An entire city falls asleep at once. They collapse where they are: Some are in the street. Some are eating. Some are walking. Everyone falls asleep at once, except for one man. John Murdoch (Rufus Sewell), comes to in a bathtub with a wound on his forehead and a trickle of blood running down. When he walks into his living room, there is a dead woman—presumably killed by him.

John has no memories. He doesn’t know who the dead woman is, how she got there—or even who he is, or how he got there, for that matter. He escapes his apartment, being pursued both by the police and a group of strange men dressed all in black (called the Strangers) and begins to piece together the clues that present a view of his life, to find out who he is. Wherever he goes, John is in the shadows. The city of Dark City is just as it sounds, a city that’s always cloaked by the darkness of night. No one has seen the sun for as long as anyone can remember.

The Strangers catch up to John and try to inject him with something. He fights back and accidentally discovers he has telekinesis and uses this ability to keep them back, killing one of them. A creature crawls out of the head of one of the Strangers and dies.  

Meanwhile, Inspector Frank Bumstead (William Hurt) and John’s wife Emma (Jennifer Connelly) work together to find him. The detective wants to catch a killer, and Emma just wants to make sure her husband is found safe.

So much of Dark City is built on the foundation of its surprises it has in store. I’m afraid of going on too much and giving away too many of its secrets. To this day, even though it has a pretty decent cult following, Dark City is a criminally-underseen movie. It’s not exactly a surprise why it didn’t do well at the box office in its initial release…many great films don’t.  But I’m surprised it’s not more well-known now. The people who love it sing its praises.  

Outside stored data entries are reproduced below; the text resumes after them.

-- ==== Sys2Proof/Machine/Operands.lean ====
section
/-! DEFINITION. The operand forms of the commands that arrive through a CMD ring: the descriptor's common bytes
(Table 18.5), which bits of bytes 8 to 31 each command uses (Tables 06.10, 06.11, 07.10, 08.7, 09.4, 11.9, 13.8, 14.6,
17.3, 18.8; R387, R401, R412), and which Guilds may issue it. -/
namespace Sys2Proof.Machine

/-- Opcode of a descriptor. -/
def descOp (d : List Byte) : Nat := le d 0 1

/-- CPL_RING of a descriptor. -/
def descCpl (d : List Byte) : Nat := le d 2 2 % 1024

/-- Bits of bytes 8 to 31, counted from bit 0 of byte 8, that a command uses: lowest bit and width of each field; none
for an opcode that no command has. -/
def cmdFields (op : Nat) : Option (List (Nat × Nat)) :=
  match op with
  | 0x00 => some [(0, 64)]
  | 0x01 => some [(0, 10), (16, 3), (24, 5), (32, 11), (48, 2), (64, 64), (128, 64)]
  | 0x02 => some [(0, 16), (16, 16), (32, 16), (48, 16), (64, 64)]
  | 0x03 => some [(0, 16)]
  | 0x04 => some []
  | 0x10 | 0x11 | 0x12 | 0x13 | 0x14 => some [(0, 12), (16, 12), (32, 48), (80, 8), (88, 4)]
  | 0x18 | 0x19 | 0x1A => some [(0, 8), (8, 2), (16, 8), (32, 26), (64, 128)]
  | 0x20 | 0x21 => some [(0, 64)]
  | 0x22 => some [(0, 32), (32, 1), (64, 64)]
  | 0x23 => some [(0, 32)]
  | 0x24 => some [(0, 16), (16, 8), (24, 2)]
  | 0x28 | 0x29 => some [(0, 26), (32, 1), (40, 4)]
  | 0x2A => some [(0, 12)]
  | 0x2B => some [(0, 26), (32, 1), (40, 4), (64, 64)]
  | 0x30 => some [(0, 12), (16, 12), (32, 2), (64, 64)]
  | 0x31 => some [(0, 12), (32, 1)]
  | 0x32 => some [(0, 12), (16, 12), (32, 2), (64, 64)]
  | 0x33 => some [(0, 12), (33, 1), (64, 64)]
  | 0x38 => some [(0, 32), (64, 64)]
  | 0x39 => some [(64, 64)]
  | 0x3A => some [(0, 2), (8, 8), (64, 128)]
  | 0x48 => some [(0, 14), (16, 2), (32, 152)]
  | 0x49 => some [(0, 14), (64, 64)]
  | 0x50 => some [(0, 4), (32, 16)]
  | 0x51 => some [(32, 16)]
  | 0x52 => some [(0, 12), (15, 1)]
  | 0x58 => some [(0, 64), (64, 2)]
  | 0x59 => some [(0, 48), (64, 32)]
  | 0x5A => some [(0, 32)]
  | 0x5B => some [(0, 1)]
  | 0x60 => some [(0, 64), (64, 32), (128, 64)]
  | 0x68 | 0x69 => some [(0, 8), (8, 2), (64, 64)]
  | 0x70 => some [(0, 1)]
  | _ => none

/-- A field of bytes 8 to 31. -/
def descField (d : List Byte) (lo w : Nat) : Nat := le d 8 24 / 2 ^ lo % 2 ^ w

/-- What is left of a number once the fields are taken out of it. -/
def clearFields (n : Nat) : List (Nat × Nat) → Nat
  | [] => n
  | (lo, w) :: r => clearFields (n - n / 2 ^ lo % 2 ^ w * 2 ^ lo) r

/-- A reserved byte or bit of the descriptor is not 0 (R341). -/
def descReserved (d : List Byte) (fs : List (Nat × Nat)) : Bool :=
  le d 1 1 != 0 || le d 3 1 / 4 != 0 || clearFields (le d 8 24) fs != 0

/-- The Guild may issue the command: G0 alone for the UCS, Moraine and mate commands (R240, R285, R412), the owner
alone for the Varve commands (R329), every Guild for the others. -/
def cmdPermitted (op g owner : Nat) : Bool :=
  if op = 0x38 ∨ op = 0x39 ∨ op = 0x3A ∨ op = 0x50 ∨ op = 0x51 ∨ op = 0x52 ∨ op = 0x70 then g == 0
  else if 0x58 ≤ op ∧ op ≤ 0x5B then g == owner
  else true

/-- The first of BAD_OPCODE, NOT_PERMITTED and BAD_RESERVED whose condition holds (R341). -/
def descRefusal (d : List Byte) (g owner : Nat) : Option Nat :=
  match cmdFields (descOp d) with
  | none => some 0x01
  | some fs =>
    if !cmdPermitted (descOp d) g owner then some 0x02 else if descReserved d fs then some 0x03 else none

end Sys2Proof.Machine
end

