/-- The drop of a frame that Table 13.2 cannot charge; `head`: its row was the second. -/
def ingressRefused (st i c : Nat) (head : Bool) (f : Frame) (s : State) : State :=
  let s :=
    if c = 7 then s.tick (Reg.SWC_CNT_LO st 4)
    else if head then
      ((s.tick (Reg.SWC_CNT_LO st 5)).tick (Reg.SWC_PCNT_LO st i 1)).raise (Reg.SWC_EVENT st) Fld.SWC_EVENT_HEADROOM_OVF
    else
      ((s.tick (Reg.SWC_CNT_LO st 3)).tick (Reg.SWC_PCNT_LO st i 0)).raise (Reg.SWC_EVENT st) Fld.SWC_EVENT_NO_CELL
  frameGone st f s

/-- A frame of local port i whose checks are complete, with the cells it has arrived in, is recharged (R258), or dropped:
the frame as charged, if it is kept. -/
def ingressCharge (st i : Nat) (a : Arrival) (f : Frame) (s : State) : Option Frame × State :=
  let n := cellsOf f.len
  let refuse (s : State) : Option Frame × State :=
    (none, ingressRefused st i f.cls (inHeadroom s st i f.cls) f (xoffUpdate st (a.cells.foldl (freeCell st) s)))
  let s := unarrive st i a s
  match ingressSplit s st i f.cls n with
  | none => refuse s
  | some (x, h, sh) =>
    if a.cells.length < n then refuse s
    else
      let s := s.modCore st fun c => { c with expUsed := c.expUsed + x }
      let s := if h = 0 then s else chargeHead st i h s
      let s := chargeShared st f.inPort f.cls sh s
      let s := s.tick (Reg.SWC_CNT_LO st 0)
      (some { f with cells := a.cells, chShared := sh, chHead := h, chExp := x }, xoffUpdate st s)

/-! ### Egress blocks -/

def egrMin (s : State) (p : Nat) : Nat :=
  min 256 (s.get (Reg.EGR_PORT_CFG (stationOf p) (localOf p)) Fld.EGR_PORT_CFG_MIN)

def egrXres (s : State) (st : Nat) : Nat := min 1024 (s.get (Reg.EGR_CFG st) Fld.EGR_CFG_XRES)

/-- Size of SHARED (Table 15.1). -/
def egrSharedSize (s : State) (st : Nat) : Nat :=
  6144 - egrXres s st - ((List.range 12).map fun i => egrMin s (12 * st + i)).sum

def egrSharedFree (s : State) (st : Nat) : Nat := egrSharedSize s st - (s.stn st).egress.sharedUsed

def setEgrQueue (p c : Nat) (q : List EFrame) (s : State) : State :=
  s.modEgr p fun e => { e with queues := if q.isEmpty then adel c e.queues else aset c q e.queues }

/-- The frames in transmission at a port. -/
def inTransmission (s : State) (p : Nat) : List EFrame :=
  let m := (s.port p).mac
  (m.txExpress.toList ++ m.txPreempt.toList).map TxFrame.ef

/-- Q(i, c): blocks of the frames queued or in transmission (DEDUCED, log 25). -/
def egrDepth (s : State) (p c : Nat) : Nat :=
  ((egrQueue s p c ++ (inTransmission s p).filter fun e => e.tc == c).map EFrame.blocks).sum

/-- An express charge of n blocks: to the express reserve, the excess to SHARED; none where there is no room
(R288). -/
def egrExpSplit (s : State) (st n : Nat) : Option (Nat × Nat) :=
  let x := min n (egrXres s st - (s.stn st).egress.expUsed)
  if n - x ≤ egrSharedFree s st then some (x, n - x) else none

/-- A unicast charge of class 0 to 6 for port p (R287): to the port minimum, and to SHARED. -/
def egrSplit (s : State) (p n : Nat) : Nat × Nat :=
  let m := min n (egrMin s p - aget 0 (localOf p) (s.stn (stationOf p)).egress.minUsed)
  (m, n - m)

/-- Whether R287 admits n blocks of class c for port p. -/
def egrAdmits (s : State) (p c n : Nat) : Bool :=
  let e := (s.stn (stationOf p)).egress
  let free := egrSharedFree s (stationOf p)
  decide (aget 0 (localOf p) e.portUsed + n ≤ egrMin s p)
    || (decide (n ≤ free) && leAlpha (s.get (Reg.EGR_CLASS (stationOf p) (localOf p) c) Fld.EGR_CLASS_ALPHA)
          (egrDepth s p c + n) free)

/-- Blocks are charged for a frame of class c of port p. -/
def egrCharge (p c mn sh x : Nat) (s : State) : State :=
  s.modEgress (stationOf p) fun e =>
    { e with expUsed := e.expUsed + x
             sharedUsed := e.sharedUsed + sh
             minUsed := aadd (localOf p) mn e.minUsed
             portUsed := if c = 7 then e.portUsed else aadd (localOf p) (mn + sh) e.portUsed }

/-- A frame's blocks are given back (R290); those of a stored copy when its last port is done with it (R289). -/
def egrRelease (p : Nat) (ef : EFrame) (s : State) : State :=
  s.modEgress (stationOf p) fun e =>
    match ef.copy with
    | none =>
      { e with expUsed := e.expUsed - ef.chExp
               sharedUsed := e.sharedUsed - ef.chShared
               minUsed := asub (localOf p) ef.chMin e.minUsed
               portUsed := if ef.tc = 7 then e.portUsed else asub (localOf p) (ef.chMin + ef.chShared) e.portUsed }
    | some k =>
      match aget? k e.copies with
      | none => e
      | some c =>
        if c.left ≤ 1 then
          { e with copies := adel k e.copies, sharedUsed := e.sharedUsed - c.sharedCh, expUsed := e.expUsed - c.expCh }
        else { e with copies := aset k { c with left := c.left - 1 } e.copies }

def pcnt (p k : Nat) (s : State) : State := s.tick (Reg.EGR_PCNT_LO (stationOf p) (localOf p) k)

/-- A frame of the egress buffer is discarded. -/
def egrDiscard (p : Nat) (s : State) (ef : EFrame) : State := frameGone (stationOf p) ef.frame (egrRelease p ef s)

/-- A frame is discarded because its port is down (R291). -/
def downDiscard (p : Nat) (s : State) (ef : EFrame) : State := egrDiscard p (pcnt p 1 s) ef

/-- Every frame queued for a port that is not UP or HOLD, set aside by an injector, or waiting to resume, is discarded
(R291, R393). A frame in transmission ends as it may (DEDUCED, log 26). -/
def portDiscard (p : Nat) (s : State) : State :=
  let m := (s.port p).mac
  let held := match m.txPreempt with
    | some t => if t.held then [t.ef] else []
    | none => []
  let queued := (s.port p).egr.queues.flatMap Prod.snd
  let aside := (s.tinker.heldTx.filter fun h => h.port == p).map HeldTx.ef
  let words := (s.port p).egr.queues.map fun q => egqWord (localOf p) q.1
  let s := queuesWrite (stationOf p) words (s.modEgr p fun e => { e with queues := [], headF := [] })
  let s := if held.isEmpty then s else s.modMac p fun m => { m with txPreempt := none }
  let s := { s with tinker := { s.tinker with heldTx := s.tinker.heldTx.filter fun h => h.port != p } }
  (queued ++ aside ++ held).foldl (downDiscard p) s

end Sys2Proof.Machine
end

Roger Ebert, one of the movie’s original champions, named it his favorite movie of 1998 and even provided an amazing audio commentary track for its DVD release that is like a mini film school class. If you ever want to learn a thing or two, or have just a passing interest in film theory, just put that bad boy on. Sit back and listen. Ebert packs a lot of information into that commentary and it’s all really great, valuable and practical information for anyone who’s serious about film theory or filmmaking.

There’s something magical about the way that Dark City sets something up and then subverts your expectations. For example, it sets up a manhunt for its main character, pitting the detective Bumstead up against John.  You expect Inspector Bumstead and Murdoch to be constantly outwitting each other, not unlike something from The Fugitive, but it never has any interest in that, and wisely not. The strange goings-on of the city are so apparent, it would be strange if no one noticed them. And so, Inspector Bumstead does take notice. He comes to understand John and why he’s running. It reminds me of the scene in The Sixth Sense when Haley Joel Osment’s character tells his mom the truth about his abilities and she believes him. In a less-assured movie, it would feel obligatory to have the reveal of the truth be met with disbelief, even though that’s not what would happen at all in real life. 

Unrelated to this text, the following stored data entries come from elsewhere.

/-- The commands that wait for room take what the queue has, in the order in which they were made. -/
def learnAdmit (st : Nat) (s : State) : State :=
  let room := 512 - (s.stn st).ept.queue.length
  let go := (s.stn st).ept.blocked.take room
  let s := learnShow st (s.modEpt st fun t => { t with blocked := t.blocked.drop room })
  go.foldl (fun s x => learnPush st (.cmd x.1 x.2) s) s

/-- The head has left the queue: a command that waits for room takes it. -/
def learnPop (st : Nat) (s : State) : State :=
  learnAdmit st (s.modEpt st fun t => { t with queue := t.queue.drop 1, head := (t.head + 1) % 512 })

/-- A source observation (R119, R120): a refresh at once, nothing, or a request. -/
def observe (st : Nat) (k : EptKey) (dest : Nat) (egress : Bool) (s : State) : State :=
  match eptFind s st k with
  | some (l, e) =>
    if e.dest = dest then
      if e.static then s
      else eptWrite st l k { e with ts := eptNow s st, aged := false, egress := egress } s
    else learnRequest st k dest egress s
  | none => learnRequest st k dest egress s

/-- A source address that is never learned. -/
def badSource (b : List Byte) : Bool := be b 6 1 % 2 == 1 || be b 6 6 == 0

/-! ### Lookups (R115, R118, R119) -/

/-- Tags of a frame at the endpoint and rule stages: recognised as its port's MAC does (R82). -/
def frameTags (s : State) (f : Frame) : Tags :=
  readTags (if f.inPort < 144 then macTpids s f.inPort else [0x8100, 0x88A8]) f.bytes

/-- Outer VID, or the PVID of an untagged frame. -/
def frameVid (s : State) (st : Nat) (f : Frame) : Nat :=
  let t := frameTags s f
  if t.tagged then t.vid
  else if f.inj then f.pvid
  else s.cfg (Reg.EPT_PORT st (localOf f.inPort)) Fld.EPT_PORT_PVID

/-- The FID map entry of a frame; none where it is not VALID, or in error (MEM 7). -/
def fidEntry (st : Nat) (f : Frame) (s : State) : Option Word × State :=
  let v := frameVid s st f
  let a := Reg.EPT_FID_MAP st f.guild v
  let i := 131072 + 4096 * f.guild + v
  match odRead 7 st i s with
  | (.bad, s) => (none, odClear 7 st i (s.put a Fld.EPT_FID_MAP_VALID 0))
  | (_, s) =>
    let w := BitVec.ofNat 32 (s.inForce a)
    (if Fld.EPT_FID_MAP_VALID.of w = 1 then some w else none, s)

/-- The destination lookup of a frame. -/
def destLookup (st : Nat) (k : EptKey) (b : List Byte) (r : EptResult) (s : State) : EptResult × State :=
  if be b 0 1 % 2 = 1 then (r, s)
  else
    let s := eptCheck st k s
    match eptFind s st k with
    | some (_, e) => ({ r with daHit := true, dest := e.dest, static := e.static }, eptCnt st 10 s)
    | none => (r, eptCnt st 11 s)

/-- The source lookup (R118), and the observation that a frame observed under its enables makes of it (R119). -/
def sourceLookup (st : Nat) (k : EptKey) (f : Frame) (observed : Bool) (s : State) : State :=
  let s := eptCheck st k s
  if !observed then s else if badSource f.bytes then eptCnt st 9 s else observe st k f.inPort false s

/-- The endpoint pair of a frame that has an FID: destination lookup, source lookup. -/
def taskEpt (st : Nat) (t : Task) (fid : Nat) (s : State) : EptResult × State :=
  let f := t.frame
  let key (off : Nat) : EptKey := { guild := f.guild, fid := fid, mac := be f.bytes off 6 }
  let (r, s) := destLookup st (key 0) f.bytes t.ept (energy st 1 4 s)
  let observed := t.pass == 0 && !f.inj && f.learn && s.cfgB (Reg.EPT_CFG st) Fld.EPT_CFG_LEARN
    && s.cfgB (Reg.EPT_PORT st (localOf f.inPort)) Fld.EPT_PORT_LEARN_EN
  (r, sourceLookup st (key 6) f observed s)

/-- EPT_LOOKUP_DONE (R118): both results return. -/
def execEptLookupDone (st : Station) (slot : Fin 2048) (s : State) : Out :=
  act s fun s =>
    let st := st.val
    match s.task? st slot.val with
    | none => s
    | some t =>
      match t.frame.fid, t.eptWait with
      | some fid, true =>
        let (r, s) := taskEpt st t fid s
        depDone st slot.val (s.modTask st slot.val fun t => { t with eptWait := false, ept := r })
      | _, _ => s

/-! ### Applying a learn request (R122 to R126) -/

def moveWindow (s : State) (st : Nat) : Nat := max 1 (s.cfg (Reg.EPT_MOVE_CFG st) Fld.EPT_MOVE_CFG_MOVE_WINDOW)

def moveLimit (s : State) (st : Nat) : Nat := s.cfg (Reg.EPT_MOVE_CFG st) Fld.EPT_MOVE_CFG_MOVE_LIMIT

/-- The freeze of an entry has expired (R124). -/
def freezeOver (s : State) (st : Nat) (e : EptEntry) : Bool :=
  decide (s.cfg (Reg.EPT_MOVE_CFG st) Fld.EPT_MOVE_CFG_FREEZE_TIME ≤ ticksSince (eptNow s st) e.mvTs)

def EptEntry.unfrozen (e : EptEntry) : EptEntry := { e with frozen := false, mvCnt := 0 }

/-- A move (R123). MV_CNT has 4 bits (Table 06.1): with MOVE_LIMIT lowered below it, it counts modulo 16. -/
def eptMove (st loc : Nat) (k : EptKey) (e : EptEntry) (new : Nat) (egress : Bool) (s : State) : State :=
  let now := eptNow s st
  let limit := moveLimit s st
  let moved (e : EptEntry) : State :=
    eptEvent st 2 k new e.dest egress false
      (eptCnt st 4 (eptWrite st loc k { e with dest := new, ts := now, aged := false, egress := egress } s))
  if limit = 0 then moved e
  else
    let e := if e.mvCnt = 0 ∨ moveWindow s st ≤ ticksSince now e.mvTs then { e with mvCnt := 0, mvTs := now } else e
    if e.mvCnt = limit then
      eptEvent st 3 k e.dest new egress false (eptCnt st 5 (eptWrite st loc k { e with frozen := true, mvTs := now } s))
    else
      eptEvent st 2 k new e.dest egress false
        (eptCnt st 4 (eptWrite st loc k
          { e with mvCnt := (e.mvCnt + 1) % 16, dest := new, ts := now, aged := false, egress := egress } s))

def eptQuota (s : State) (st g : Nat) : Nat := min 131072 (s.cfg (Reg.EPT_QUOTA st g) Fld.EPT_QUOTA_LIMIT)

/-- The Guild has reached its quota (R126). -/
def eptOverQuota (s : State) (st g : Nat) : Bool :=
  decide (eptQuota s st g ≤ s.get (Reg.EPT_GUILD_CNT st g) Fld.EPT_GUILD_CNT_COUNT)

/-- A learn request on a key that is absent (rows 5 to 7 of Table 06.3); MV_TS is 0 (DESIGN CHOICE, log 143). -/
def learnAbsent (st : Nat) (k : EptKey) (dest : Nat) (egress : Bool) (s : State) : State :=
  if eptOverQuota s st k.guild then eptEvent st 5 k dest 0 egress true (eptCnt st 3 s)
  else
    match eptInsert st k { dest := dest, egress := egress, ts := eptNow s st } s with
    | some s => eptEvent st 1 k dest 0 egress false (eptCnt st 0 s)
    | none => eptEvent st 5 k dest 0 egress false (eptCnt st 2 s)

/-- A learn request is applied (Table 06.3). -/
def learnApply (st : Nat) (k : EptKey) (dest : Nat) (egress : Bool) (s : State) : State :=
  let s := eptCheck st k s
  match eptFind s st k with
  | none => learnAbsent st k dest egress s
  | some (l, e) =>
    if e.dest = dest then
      if e.static then s else eptWrite st l k { e with ts := eptNow s st, aged := false, egress := egress } s
    else if e.static then eptEvent st 6 k dest dest egress false (eptCnt st 7 s)
    else if e.frozen then
      if freezeOver s st e then
        let s := eptEvent st 7 k e.dest 0 e.egress false s
        eptMove st l k e.unfrozen dest egress s
      else eptCnt st 6 s
    else eptMove st l k e dest egress s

Like Alex Proyas’s other great film, The Crow, Dark City is the kind of movie they just don’t make anymore. Look at something like Dark City or even the Tim Burton-directed Batman movies, and in all of those movies, the city feels alive. The cityscapes look like Fritz Lang’s nightmares. The cities look like something not of the past, not of the present and never of the future. It’s like they contain elements of every time that existed, but don’t belong in any era.  Smoke stacks loom on the horizon. Ugly skyscrapers grows like twisted fingers. Movies with big, elaborate city sets like this just don’t happen anymore, not with green screen being so prevalent and easy to film now. I don’t have a problem with CGI—and Dark City uses a fair amount of it—but it’s sad to see movies like this go the way of the dodo. It’s nice to see something that was built and exists in a physical reality.

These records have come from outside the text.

/-! ### Commands (R197) -/

/-- An entry image as written for a Guild: its GUILD is forced (R190). -/
def imageEntry (g : Nat) (d : List Byte) : RuleEntry :=
  let v := be d 0 80
  let m := be d 80 80
  { valid := le d 169 1 % 2 == 1, value := v - bits v 95 93 * 2 ^ 93 + g * 2 ^ 93, mask := m ||| 7 * 2 ^ 93
    prio := le d 168 1 % 16, result := le d 160 8, guild := g }

/-- Reserved bytes, and reserved bits of PRIO, VALID and the result, of an entry image are not 0. -/
def badImage (d : List Byte) : Bool :=
  le d 170 6 != 0 || le d 168 1 / 16 != 0 || le d 169 1 / 2 != 0 || bits (le d 160 8) 51 48 != 0

def rulIndex (c : Cmd) : Nat := descField c.desc 16 12
def rulFlag (c : Cmd) (k : Nat) : Bool := descField c.desc (32 + k) 1 == 1

/-- RUL_WRITE in one station: its code. `new`: the image, none under INVALIDATE. -/
def ruleWriteAt (st g i : Nat) (dflt : Bool) (new : Option RuleEntry) (s : State) : Nat × State :=
  if (aget? g (s.stn st).rules.drains).isSome then (0x32, s)
  else
    let bank := shadowBank s st g
    if dflt then (0, setDefault st bank g (match new with | some e => e.result | none => 0) s)
    else
      match ruleEntry? s st bank i, new with
      | some e, some x => if e.foreign g then (0x31, s) else (0, setRule st bank i (some x) s)
      | some e, none => if e.foreign g then (0x31, s) else (0, setRule st bank i (some { e with valid := false }) s)
      | none, some x => (0, setRule st bank i (some x) s)
      | none, none => (0, s)

/-- RUL_WRITE in its stations: the completion names those that refused it. -/
def ruleWriteAll (g ring : Nat) (c : Cmd) (new : Option RuleEntry) (s : State) : State :=
  let (fails, code, s) := (stationsOf (cmdStations c)).foldl (fun (r : Nat × Nat × State) st =>
    let (code, s) := ruleWriteAt st g (rulIndex c) (rulFlag c 0) new r.2.2
    if code = 0 then (r.1, r.2.1, s) else (r.1 + 2 ^ st, if r.1 = 0 then code else r.2.1, s)) (0, 0, s)
  complete g ring code (leBytes 2 fails) s

/-- RUL_WRITE (R197). -/
def execRulWrite (g : Guild) (ring : Fin 1024) (data : Option (List Byte)) (s : State) : Out :=
  act s (onCmd g.val ring.val 0x30 fun c s =>
    let g := g.val
    let ring := ring.val
    let ss := stationsOf (cmdStations c)
    if ss.isEmpty then complete g ring 0x34 [] s
    else if !rulFlag c 0 && ss.any fun st => !inRange s st g (rulIndex c) then complete g ring 0x30 [] s
    else if rulFlag c 1 then ruleWriteAll g ring c none s
    else
      withData g ring 176 data (fun d s =>
        if badImage d then complete g ring 0x35 [] s else ruleWriteAll g ring c (some (imageEntry g d)) s) s)

/-- Bytes 8 to 23 of RUL_COMMIT's completion. -/
def commitResult (s : State) (g : Nat) (c : Cmd) : List Byte :=
  let ss := stationsOf (cmdStations c)
  let b := ss.foldl (fun a st => if activeBank s st g = 1 then a + 2 ^ st else a) 0
  leBytes 2 b ++ leBytes 1 (ruleEpoch s (ss.headD 0) g)

/-- A Guild's commit has reached step 4 in a station, or has been refused there: `acc3` of the command gathers the
stations that have answered. Where one has refused, the result is 0 (R340). -/
def commitAnswer (g ring st code : Nat) (s : State) : State :=
  stationAnswer g ring st code (2 ^ st) (fun c => if c.acc2 = 0 then commitResult s g c else []) s

/-- The old bank of a Guild becomes its writable shadow (step 4). -/
def drainOver (st g : Nat) (s : State) : State :=
  let s := ruleShow st (s.modRules st fun r => { r with drains := adel g r.drains })
  (cmdsWhere s fun h c => h == g && descOp c.desc == 0x31 && c.began && (cmdStations c).testBit st
    && !c.acc3.testBit st).foldl (fun s r => commitAnswer r.1 r.2 st 0 s) s

/-- The old bank's drain count has reached 0 (step 3). -/
def drainCheck (st g : Nat) (s : State) : State :=
  match aget? g (s.stn st).rules.drains with
  | some d =>
    if d.copying ∨ drainCount s st g d.bank ≠ 0 then s
    else if d.sync then s.modRules st fun r => { r with drains := aset g { d with copying := true } r.drains }
    else drainOver st g s
  | none => s

/-- An entry is read by a command or a copy: one with bad parity has VALID forced to 0, a bad result is 0 (Table 22.4,
MEM 9 and 10; DEDUCED, log 147). -/
def ruleRead (st bank i : Nat) (s : State) : Option RuleEntry × State :=
  let k := 4096 * bank + i
  match ruleEntry? s st bank i with
  | none => (none, s)
  | some e =>
    let s := memEnergy 9 st s
    let (e, s) := if (odError s 9 st k).isSome then ({ e with valid := false }, ruleForce st bank s i) else (e, s)
    match odRead 10 st k s with
    | (.bad, s) => (some { e with result := 0 }, s)
    | (_, s) => (some e, s)

/-- The SYNC copy of a Guild's default and range from bank `src` into bank `dst`. -/
def bankCopy (st g src dst : Nat) (s : State) : State :=
  let idx := ((bankEntries s st src).map Prod.fst ++ (bankEntries s st dst).map Prod.fst).eraseDups
  let s := (idx.filter fun i => inRange s st g i).foldl (fun s i =>
    let (e, s) := ruleRead st src i s
    let (o, s) := ruleRead st dst i s
    if e.any (·.foreign g) || o.any (·.foreign g) then s else setRule st dst i e s) s
  let (v, s) := ruleDefault st src g s
  setDefault st dst g v s

/-- A commit takes effect in one station (step 1), or is refused there (R194). -/
def commitAt (st g ring : Nat) (sync : Bool) (s : State) : State :=
  if (aget? g (s.stn st).rules.drains).isSome then commitAnswer g ring st 0x33 s
  else
    let old := activeBank s st g
    let s := s.put (Reg.RUL_EPOCH st g) Fld.RUL_EPOCH_EPOCH (ruleEpoch s st g + 1)
    let s := (s.modRules st fun r => { r with drains := aset g { bank := old, sync := sync } r.drains }).tick
      (Reg.RUL_CNT_LO st 11)
    drainCheck st g (ruleShow st s)

/-- RUL_COMMIT (R193). -/
def execRulCommit (g : Guild) (ring : Fin 1024) (s : State) : Out :=
  act s (onCmd g.val ring.val 0x31 fun c s =>
    let ss := stationsOf (cmdStations c)
    if ss.isEmpty then complete g.val ring.val 0x34 [] s
    else
      let s := s.modCmd g.val ring.val fun c => { c with began := true, left := ss.length }
      ss.foldl (fun s st => commitAt st g.val ring.val (rulFlag c 0) s) s)

/-- RUL_DRAIN_DONE (R193). -/
def execRulDrainDone (st : Station) (g : Guild) (s : State) : Out := act s (drainCheck st.val g.val)

/-- RUL_COPY_DONE (R193). -/
def execRulCopyDone (st : Station) (g : Guild) (s : State) : Out :=
  act s fun s =>
    match aget? g.val (s.stn st.val).rules.drains with
    | some d => if d.copying then drainOver st.val g.val (bankCopy st.val g.val (1 - d.bank) d.bank s) else s
    | none => s

/-- An entry as an image (Table 09.5). -/
def entryImage (e : RuleEntry) : List Byte :=
  beBytes 80 e.value ++ beBytes 80 e.mask ++ leBytes 8 e.result ++ leBytes 1 e.prio ++ leBytes 1 e.valid.toNat ++ zeros 6

/-- The default of a bank as RUL_READ copies it: an image with VALID = 1 (DEDUCED, log 54). -/
def defaultImage (v : Nat) : List Byte := zeros 160 ++ leBytes 8 v ++ leBytes 2 0x100 ++ zeros 6

/-- VALID and the image of an entry that RUL_READ has read: one of the Guild, or nothing of another Guild's. -/
def readImage (g : Nat) : Option RuleEntry → Nat × List Byte
  | some e => if e.guild = g then (e.valid.toNat, entryImage e) else (0, zeros 176)
  | none => (0, zeros 176)

/-- RUL_READ (R197). -/
def execRulRead (g : Guild) (ring : Fin 1024) (s : State) : Out :=
  act s (onCmd g.val ring.val 0x32 fun c s =>
    let g := g.val
    let ring := ring.val
    match stationsOf (cmdStations c) with
    | [st] =>
      let bank := if rulFlag c 1 then shadowBank s st g else activeBank s st g
      let i := rulIndex c
      let addr := descField c.desc 64 64
      if rulFlag c 0 then
        let (v, s) := ruleDefault st bank g s
        completeOk g ring (leBytes 1 1) (dmaWrite g addr (defaultImage v) s)
      else if !inRange s st g i then complete g ring 0x30 [] s
      else
        let (e, s) := ruleRead st bank i s
        if e.any (·.foreign g) then complete g ring 0x31 [] s
        else completeOk g ring (leBytes 1 (readImage g e).1) (dmaWrite g addr (readImage g e).2 s)
    | _ => complete g ring 0x34 [] s)

/-- RUL_SEARCH (R197). The reserved bits of the key are 0 (R186), whatever the image holds there. -/
def execRulSearch (g : Guild) (ring : Fin 1024) (data : Option (List Byte)) (s : State) : Out :=
  act s (onCmd g.val ring.val 0x33 fun c s =>
    let g := g.val
    let ring := ring.val
    match stationsOf (cmdStations c) with
    | [st] =>
      withData g ring 80 data (fun d s =>
        let v := be d 0 80
        let key := (v - bits v 95 93 * 2 ^ 93 + g * 2 ^ 93) / 2 ^ 87 * 2 ^ 87
        let bank := if rulFlag c 1 then shadowBank s st g else activeBank s st g
        let s := s.modCmd g ring fun c => { c with began := true, acc := key, acc2 := bank }
        testAdmit st (s.modRules st fun x => { x with testWait := x.testWait ++ [.test g ring] })) s
    | _ => complete g ring 0x34 [] s)

end Sys2Proof.Machine
end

Little things in movies like this make all the difference. The little hints about the true nature of the city and its inhabitants are hinted at, but in such subtle and subconscious ways that it takes repeat viewings to pick up on all the acting and directorial nuances. If you watch anyone’s performance at the beginning of the movie compared to a later performance near the end, you’ll see a major dramatic shift, like they’re becoming more comfortable saying their lines. These are all professional, seasoned actors (William Hurt and Keifer Sutherland had been acting for decades at this point), so that’s a conscious decision to allow those performances to grow like that, to reflect the story and its emerging reveals of the central mystery at the center of the story.